11. Cumhurbaşkanı Abdullah Gül, Alman Radyosu ARD’nin İstanbul muhabiri Christian Buttkereit’e Türkiye’nin Avrupa Birliği ve Almanya ile ilişkileri hakkında kapsamlı bir mülakat verdi.
Gül, Türkiye’nin Avrupa Birliği üyeliğinde iki tarafın da hatalarının olduğunu, Türkiye’nin, AB tarafından ‘itilmesinden’ sonra demokratikleşme çabalarını askıya alarak hata ettiğini söyledi. Gül’ün bu konudaki değerlendirmelerinin bir bölümü şöyle:
“Bu noktaya gelinmesinde karşılıklı olarak hatalar var. Hem AB’nin hataları var hem de Türkiye’nin içinde bulunduğu durum var. Bu durumun en büyük sebeplerinden birisi Kıbrıs meselesidir. Kıbrıs’ta 2004 yılında Annan Barış Planı Rumlar tarafından reddedilip, Türkler tarafından kabul edilmesine rağmen Güney Kıbrıs’ın AB’ye üye kabul edilmesi büyük bir hataydı. Bu üyelik, AB prensiplerine de aykırıydı, çünkü sınır meselelerini çözmeden bir ülkenin AB üyesi olması söz konusu olamazdı. Bu ilkeyi AB göz ardı etti ve Güney Kıbrıs’ın tam üye yapılmasıyla Kıbrıs sorunu AB’nin içine taşındı. Böylece bu sorun girift bir hale geldi. NATO 60. Yıl Zirvesi’nde bunun bir hata olduğunu tekrarladığımda Sayın Merkel de bunun bir hata olduğunu çok samimi bir şekilde herkesin içinde kabul etti.”
Gül, Türkiye’nin temel hatasını ise şöyle dile getirdi:
“AB’nin bu tavrını görünce, TBMM üyelerine ve hükümete bir Cumhurbaşkanı olarak, AB müktesebatını kendi irademizle üstlenmemiz gerektiğini, reformcu niteliğimizi kaybetmeden çalışmaya devam etmemizin elzem olduğunu, bunun neticesinde güçlenecek Türkiye’nin AB için de daha cazip olacağını belirtmiştim. Kendi irademizle AB kurallarını fasıl fasıl iç mevzuatımıza yansıtmayı ve AB standartlarını yakalamayı beceremedik. Türkiye’nin noksanlığı da bu oldu. Zamanında çok açık bir şekilde, basın toplantılarında da Türkiye’nin NATO üyesi olan, fakat AB üyesi olmayan Norveç gibi olabileceğini, fasılların resmen açılıp kapanmasının sembolik olduğunu, önemli olan fasılların içeriğini bir ülkenin gerçekleştirmesi olduğunu ifade etmiştim. Türkiye olarak neyi yapmamız gerektiğini biliyorduk. Bu iradeyi göstermemiz gerekiyordu, böylece Türkiye çok güçlü bir ülke olacaktı. Bunu yapamadık.”

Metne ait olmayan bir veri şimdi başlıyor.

/-- The commands and events of the block, one constructor per row of the opcode table.
DESIGN CHOICE, log entry 43. -/
inductive Instr where
  -- power, reset and boot
  | powerOnComplete (bootSrc : BitVec 2)
  | howlinkTrainingComplete (r : HlTraining)
  | selfTestComplete (r : SelfTestResult)
  | flashImageReadComplete (bytes : List Byte)
  | imageCheckComplete (cfg : Option BootCfg)
  | pllLockLoss (p : Pll)
  | thermalSensorScan (temps : List Int)
  -- commands and transactions
  | commandArrival (a : Arrival)
  | devInfo (c : CmdCtx)
  | devState (c : CmdCtx)
  | devReset (c : CmdCtx) (delayUs : Word)
  | devRole (c : CmdCtx) (role : Option (BitVec 2))
  | devAdmit (c : CmdCtx)
  | devEventMask (c : CmdCtx) (dest : Byte) (mask : BitVec 16)
  | devNop (c : CmdCtx) (bytes : List Byte)
  | begin_ (c : CmdCtx) (scope idleS drainMs : BitVec 16)
  | commit (c : CmdCtx)
  | rollback (c : CmdCtx)
  | txnStatus (c : CmdCtx) (who : Option Source)
  | transactionIdleExpiry (src : Source)
  | drainWaitTimeout (src : Source) (txn : BitVec 16)
  | enableDrainEnd (p : Port)
  | enableWaitTimeout (p : Port)
  | planSet (c : CmdCtx) (p : PlanSetP)
  | planRead (c : CmdCtx) (port : BitVec 16)
  | planGroup (c : CmdCtx) (p : PlanGroupP)
  | portMapSet (c : CmdCtx) (p : PortMapSetP)
  | portMapRead (c : CmdCtx) (engine : Byte)
  | portRestart (c : CmdCtx) (port : BitVec 16) (immediate : Bool)
  | portPrbs (c : CmdCtx) (port : BitVec 16) (pat : PrbsPattern)
  | portRead (c : CmdCtx) (port : BitVec 16)
  | optPortMode (c : CmdCtx) (p : OptPortModeP)
  | optBandSet (c : CmdCtx) (engine : Byte) (terminate : Bool)
  | bandSwitchSettled (e : Fin 16)
  | optCampusFreq (c : CmdCtx) (p : OptCampusFreqP)
  | optRead (c : CmdCtx) (engine : Byte)
  | optLaserRef (c : CmdCtx) (engine laser : Byte) (value : Option (BitVec 16))
  | optSwap (c : CmdCtx) (port : BitVec 16)
  | optRelock (c : CmdCtx) (port : BitVec 16)
  | optLightRead (c : CmdCtx) (engine : Byte)
  | search (c : CmdCtx) (k : SearchKey)
  | nextWalk (c : CmdCtx) (table : TableId) (cursor : Word) (part : BitVec 16) (count : BitVec 16)
  | flushByPort (c : CmdCtx) (port part : BitVec 16)
  | emInsert (c : CmdCtx) (p : EmInsertP)
  | emDelete (c : CmdCtx) (key : BitVec 48)
  | rehash (c : CmdCtx) (seed : Word)
  | routeSet (c : CmdCtx) (p : RouteSetP)
  | groupSet (c : CmdCtx) (p : GroupSetP)
  | partSet (c : CmdCtx) (p : PartSetP)
  | portsetSet (c : CmdCtx) (p : PortsetSetP)
  | learnPeers (c : CmdCtx) (peers : List (BitVec 24))
  | mirrorSet (c : CmdCtx) (p : MirrorSetP)
  | partReserve (c : CmdCtx) (p : PartReserveP)
  | shaperSet (c : CmdCtx) (p : ShaperSetP)
  | groupShaperSet (c : CmdCtx) (p : GroupShaperSetP)
  | policerSet (c : CmdCtx) (p : PolicerSetP)
  | policerMap (c : CmdCtx) (p : PolicerMapP)
  | policerRead (c : CmdCtx) (policer : BitVec 16)
  | ctxSet (c : CmdCtx) (p : CtxSetP)
  | ctxClose (c : CmdCtx) (ctx : BitVec 16)
  | ctxReform (c : CmdCtx) (p : CtxReformP)
  | ctxResize (c : CmdCtx) (p : CtxResizeP)
  | ctxRead (c : CmdCtx) (ctx : BitVec 16)
  | sheafSet (c : CmdCtx) (p : SheafSetP)
  | sheafRead (c : CmdCtx) (n : BitVec 16)
  | sheafClose (c : CmdCtx) (n : BitVec 16)
  | thrJobSet (c : CmdCtx) (p : ThrJobSetP)
  | thrJobClose (c : CmdCtx) (j : Byte)
  | thrParamSet (c : CmdCtx) (p : ThrParamSetP)
  | thrShardSet (c : CmdCtx) (p : ThrShardSetP)
  | thrShardClose (c : CmdCtx) (s : BitVec 16)
  | thrShardRole (c : CmdCtx) (p : ThrShardRoleP)
  | thrRead (c : CmdCtx) (isShard : Bool) (ix : BitVec 16)
  | thrMapRead (c : CmdCtx) (shard : BitVec 16) (first : Word) (count : BitVec 16)
  | memRegionSet (c : CmdCtx) (p : MemRegionSetP)
  | memRegionRead (c : CmdCtx)
  | memPageRetire (c : CmdCtx) (addr : Dword)
  | memPageList (c : CmdCtx) (first count : BitVec 16)
  | memExpSwap (c : CmdCtx) (port : Byte)
  | memSlotRestored (c : CmdCtx) (shard : BitVec 16) (j phase : Word)
  | memStatus (c : CmdCtx)
  | timeRead (c : CmdCtx)
  | timeStep (c : CmdCtx) (sec : BitVec 48) (ns : Word) (force : Bool)
  | timeAdjust (c : CmdCtx) (offset : Dword)
  | timeRateSet (c : CmdCtx) (rate : BitVec 40)
  | ptpSet (c : CmdCtx) (l0 l1 : PtpMode) (domA domB : Byte) (autoSwitch : Bool)
  | ptpDomainSelect (c : CmdCtx) (b : Bool)
  | launchRead (c : CmdCtx) (port : BitVec 16)
  | cntQueueRead (c : CmdCtx) (q : QueueName)
  | cntPartRead (c : CmdCtx) (part : BitVec 16)
  | gleanSet (c : CmdCtx) (ctl : Word) (filt : Dword)
  | gleanArm (c : CmdCtx) (arm : Bool)
  | gleanRead (c : CmdCtx) (first : Word) (count : BitVec 16)
  | cntPevSet (c : CmdCtx) (n : Byte) (level : Bool) (event : Byte) (index : BitVec 16)
  | secRead (c : CmdCtx)
  | imageLoad (c : CmdCtx) (offset : Word) (last : Bool) (bytes : List Byte)
  | secOwnerEnroll (c : CmdCtx) (hash : BitVec 256)
  | secOwnerRevoke (c : CmdCtx) (slot : Byte)
  | secRollbackSet (c : CmdCtx) (value : Byte)
  | secCertRead (c : CmdCtx) (alias_ : Bool) (offset count : BitVec 16)
  | diagFaultRead (c : CmdCtx) (first : Word) (count : BitVec 16)
  | diagSpareRead (c : CmdCtx)
  | diagSelftestRead (c : CmdCtx) (item : Byte)
  | diagEolRead (c : CmdCtx)
  | diagSpareForce (c : CmdCtx) (isBank : Bool) (ix : BitVec 16)
  | diagInject (c : CmdCtx) (array : Byte) (index : Word) (word : BitVec 16) (two : Bool)
  -- SPDM requests
  | getVersion (s : SpdmCtx)
  | getCapabilities (s : SpdmCtx)
  | negotiateAlgorithms (s : SpdmCtx) (p256 sha256 ecdhe aesGcm : Bool)
  | getDigests (s : SpdmCtx)
  | getCertificate (s : SpdmCtx) (slot : Byte) (offset len : BitVec 16)
  | challenge (s : SpdmCtx) (slot : Byte) (nonce : BitVec 256)
  | getMeasurements (s : SpdmCtx) (index : Byte) (signed : Bool) (nonce : BitVec 256)
  | keyExchange (s : SpdmCtx) (random : BitVec 256) (point : BitVec 512)
  | finish (s : SpdmCtx) (key : BitVec 512) (verified : Bool)
  | heartbeat (s : SpdmCtx)
  | keyUpdate (s : SpdmCtx) (op : Byte)
  | endSession (s : SpdmCtx)
  -- register accesses
  | registerWrite (a : RegActor) (off : Nat) (width : Nat) (val : Dword)
  | mbxH2dPostWrite (a : RegActor) (n : Fin 16) (w : Word)
  | mbxD2hPostWrite (a : RegActor) (n : Fin 16) (w : Word)
  | mbxH2dPopRead (a : RegActor) (n : Fin 16)
  | mbxD2hPopRead (a : RegActor) (n : Fin 16)
  | mbxLockRead (a : RegActor) (n : Fin 16)
  | mbxLockWrite (a : RegActor) (n : Fin 16) (w : Word)
  | mbxLockBreakWrite (a : RegActor) (w : Word)
  | timeNowNsRead (a : RegActor)
  | timePpsInNsRead (a : RegActor)
  | glbIntStatusWrite (a : RegActor) (v : Dword)
  | glbIntMaskWrite (a : RegActor) (v : Dword)
  | glbIntTestWrite (a : RegActor) (v : Dword)
  | glbTxrTailWrite (a : RegActor) (n : Fin 4) (v : Word)
  | glbRxrTailWrite (a : RegActor) (v : Word)
  | glbRingCtlWrite (a : RegActor) (ring : Fin 5) (v : Word)
  | portLoopCtlWrite (a : RegActor) (p : Port) (v : Word)
  | cntPevSelWrite (a : RegActor) (n : Fin 64) (v : Word)
  | cntBwCtlWrite (a : RegActor) (v : Word)
  | portBwPeakRead (a : RegActor) (p : Port) (tx : Bool)
  | mglCtlWrite (a : RegActor) (m : Fin 2) (v : Word)
  | storeClassCfgWrite (a : RegActor) (c : Fin 8) (v : Word)
  | storeResLimitWrite (a : RegActor) (v : Word)
  | fwdAgeCtlWrite (a : RegActor) (v : Word)
  -- frames
  | frameHeaderTaken (p : Port) (h : Header)
  | ingressOverrun (p : Port)
  | tableEntryRewrite (k : Fin 16) (t : TableId) (index : Nat)
  | frameTailReceived (p : Port) (payload : List Byte) (e2e link : Word)
  | copySelected (p : Port)
  | copySent (p : Port)
  | congestionNoticeReceived (k : Fin 16)
  | learnQueueDrain (k : Fin 16)
  | learnFrameReceived (k : Fin 16)
  | bankReplacementStart (b : Fin 1024) (cause : BankCause)
  -- collectives
  | contributionServed (k tc : Fin 8)
  | resultNackReceived (k tc : Fin 8)
  | nackReceived (k tc : Fin 8)
  | resultNotice (k : Fin 8)
  | weightReqReceived (k tc : Fin 8)
  | gatherTimerExpiry (ctx : BitVec 16) (seq : Word)
  | retryTimerExpiry (ctx : BitVec 16) (seq : Word)
  | creditReturn (ctx : BitVec 16) (seq : Word)
  | partnerCreditFree (ctx : BitVec 16) (seq : Word)
  | lingerExpiry (ctx : BitVec 16) (seq : Word)
  | resizeBoundaryReached (ctx : BitVec 16)
  | contextDrainEnd (ctx : BitVec 16)
  | sheafArrival (k tc : Fin 8)
  | sheafReleasePassing (k : Fin 8)
  | sheafRetryExpiry (n : Fin 8192)
  | sheafStuck (n : Fin 8192)
  | coreCheckFailure (k q : Fin 8) (work : CoreWork) (replayOk : Bool)
  | coreRetestComplete (k q : Fin 8) (pass : Bool)
  | spareIdleTest (s : Fin 4) (pass : Bool)
  -- Thresh
  | chunkMapBuilt (shard : Fin 16384)
  | threshArrivalRepeat (j : Fin 64)
  | stagingReady (k : Fin 8)
  | parkSpaceFreed (ctx : BitVec 16) (seq : Word)
  | mirrorStateReceived (k tc : Fin 8)
  | mirrorAckReceived (k tc : Fin 8)
  | mirrorCommitReceived (k tc : Fin 8)
  | mirrorNoteReceived (k tc : Fin 8)
  | mirrorRebuildReqReceived (k tc : Fin 8)
  | mirrorRebuildEndReceived (k tc : Fin 8)
  | mirrorOutOfOrder (k tc : Fin 8)
  | mirrorRtoExpiry (j : Fin 64)
  | mirrorAckInterval (j : Fin 64)
  | mirrorDeadExpiry (j : Fin 64)
  | bulkCopySlot (j : Fin 64)
  -- Howlink and the memory tiers
  | howlinkMemAccess (m : MemAccess)
  | howlinkLaneFailure (lane : Fin 17)
  | nearTierUncorrectableRead (addr : BitVec 52)
  | expanderCorrLimit (e : Fin 4)
  | expanderLoss (e : Fin 4)
  | txDescriptorTaken (n : Fin 4) (desc bytes : List Byte)
  | agentFrameDelivery (tc : Fin 8) (desc : List Byte)
  | launchRelease (p : Port)
  -- light
  | heaterLoopUpdate (p : Port) (ring : Ring) (monitor : BitVec 16)
  | toneWindow (p : Port) (ring : Ring) (w : ToneWindow)
  | sweepEndNoLock (p : Port) (ring : Ring)
  | lockFailureClearTimer (p : Port) (ring : Ring)
  | laserReading1ms (e : Fin 16) (l : LaserIx) (reading : BitVec 16)
  | laserReading10us (e : Fin 16) (l : LaserIx) (reading : BitVec 16) (driveFault : Bool)
  | spareTuned (e : Fin 16)
  | spareTuneTimeout (e : Fin 16)
  | swapReqResend (e : Fin 16)
  | swapReqReceived (p : Port) (token : Byte) (both : Bool)
  | swapAckReceived (p : Port) (token : Byte)
  | swapNow (e : Fin 16)
  | swapNowReceived (p : Port) (token : Byte)
  | swapNakReceived (p : Port) (token : Byte)
  | swapDone (p : Port)
  | swapDoneReceived (p : Port) (token : Byte)
  | swapPauseTimeout (e : Fin 16) (spareOk oldOk : Bool)
  | partnerSwapHoldExpiry (p : Port)
  | rateDownReceived (p : Port)
  -- link bring-up
  | lightDetected (p : Port)
  | absentTimeout (p : Port)
  /-- The first copy of the status word and the other two, the PRBS13 bits compared, and their errors (R361). -/
  | trainingFrameReceived (p : Port) (c0 : BitVec 16) (more : BitVec 16 × BitVec 16) (bits errs : Nat)
  | trainTimeout (p : Port)
  | lockAchieved (p : Port)
  | lockTimeout (p : Port)
  | exchPairReceived (p : Port) (id feat : LinkMsg)
  | exchAckReceived (p : Port) (round : Byte)
  | exchRepeatTimer (p : Port)
  | exchangeTimeout (p : Port)
  | linkDownReceived (p : Port)
  | lossOfSignal (p : Port)
  | lossOfLock (p : Port)
  | uncorrectableCodeword (p : Port)
  | portQueuesEmpty (p : Port)
  | drainTimeLimit (p : Port)
  | prbsRelock (p : Port)
  -- management links
  | mgSignalDetect (m : Fin 2)
  | mgStageTimeout (m : Fin 2)
  | mgExchPacket (m : Fin 2) (payload : List Byte)
  | mgPacketReceived (m : Fin 2) (r : MgRx)
  | mgKeepSend (m : Fin 2)
  | mgKeepTimeout (m : Fin 2)
  | mgLossOfSignal (m : Fin 2)
  -- time
  | ptpSyncReceived (r : PtpMeas)
  | syncTimeout (b : Bool)
  | ptpEventFrameEgress (p : Port)
  | progressWatchTimeout (sv : Fin 4)
  | syncBlockReceived (b : ArrivedBlock)
  | pageCorrLimit (addr : BitVec 52)
  | trainingFrameSent (p : Port)
  | tckEdge (trstN rising tms tdi : Bool)
  -- five rows of the sections above, and then every row without operands: the order is no part of the meaning,
  -- and Lean's compiler cannot build a constructor that has operands past the 245th
  | mgSyncLoss (m : Fin 2)
  | mgAnRestart (m : Fin 2)
  | ptpSyncSend (m : Fin 2)
  | mgExchRepeat (m : Fin 2)
  | snoopResponse (line : BitVec 52)
  | resetNAssert
  | resetNRelease
  | howlinkResetMessage
  | devResetDelayExpiry
  | internalResetRelease
  | railOutOfRegulation
  | bootApplyComplete
  | refclkLoss
  | ppsInEdge
  | secondsCarry
  | ppsWidthEnd
  | fuseBlowTick
  | commitReady
  | commitFlip
  | headScan
  | tokenRefill
  | decayTick
  | learnRingApply
  | sweeperVisit
  | epochDrainEnd
  | replayEnd
  | bankRetire
  | setupHeadServed
  | setupStall
  | threshReleasePosted
  | howlinkLinkDown
  | howlinkLinkUp
  | pageCopyComplete
  | expanderCopyComplete
  | bwWindowEnd
  | heartbeatTick
  | refclkReturn
  | spareExpanderLoss
  deriving DecidableEq, Repr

Göç ve göçmenler: “Almanya’nın bir milyon Suriyeliyi alması, bizim dört milyon Suriyeli almamızdan daha önemli”
Abdullah Gül göç ve göçmenler konusunda da ilginç bir değerlendirmede bulunuyor. Gül, bu konuda bir yandan Türkiye’nin tavrını överken, öbür yandan Almanya’nın da çok önemli bir şey yaptığını söylüyor:
“Almanya’nın bir milyon Suriyeliyi alması, bizim dört milyon Suriyeli almamızdan daha önemli, çünkü ortak bir sınır, kültür, tarih veya din yoktur. Almanya Suriyelileri Türklerle yaşanan ilk tecrübenin aksine güzel bir entegrasyona tabii tuttu, eğitti, sistemli bir şekilde Alman toplumuna entegre etmek için uğraştı. Bu nedenle en büyük dersi Almanya çıkardı. Türkiye’ye gelirsek, ülkemiz çok kısa bir sürede büyük bir insanlık sınavı verdi. Almanya’ya 60 senede beş milyon kişi giderken, Türkiye’ye iki senede dört milyon kişi geldi. Türkiye büyük bir başarıyla bu durumu yönetti. Bu durum muhalif partilerin istismarına açık olmasına rağmen geçmiş seçim süreçlerinde ırkçılık yapılmadı, yabancı düşmanlığı yapılmadı ve herkes insani açıdan konuya yaklaştı. Halbuki bu dört milyon insan Türkiye’ye güvenlik ve ekonomi açısından büyük bir yük getirdi, fakat buna rağmen Türk hükümeti bu süreci çok başarılı bir şekilde yönetti ve bütün siyasi aktörler de bu konuda hükümete destek oldu.”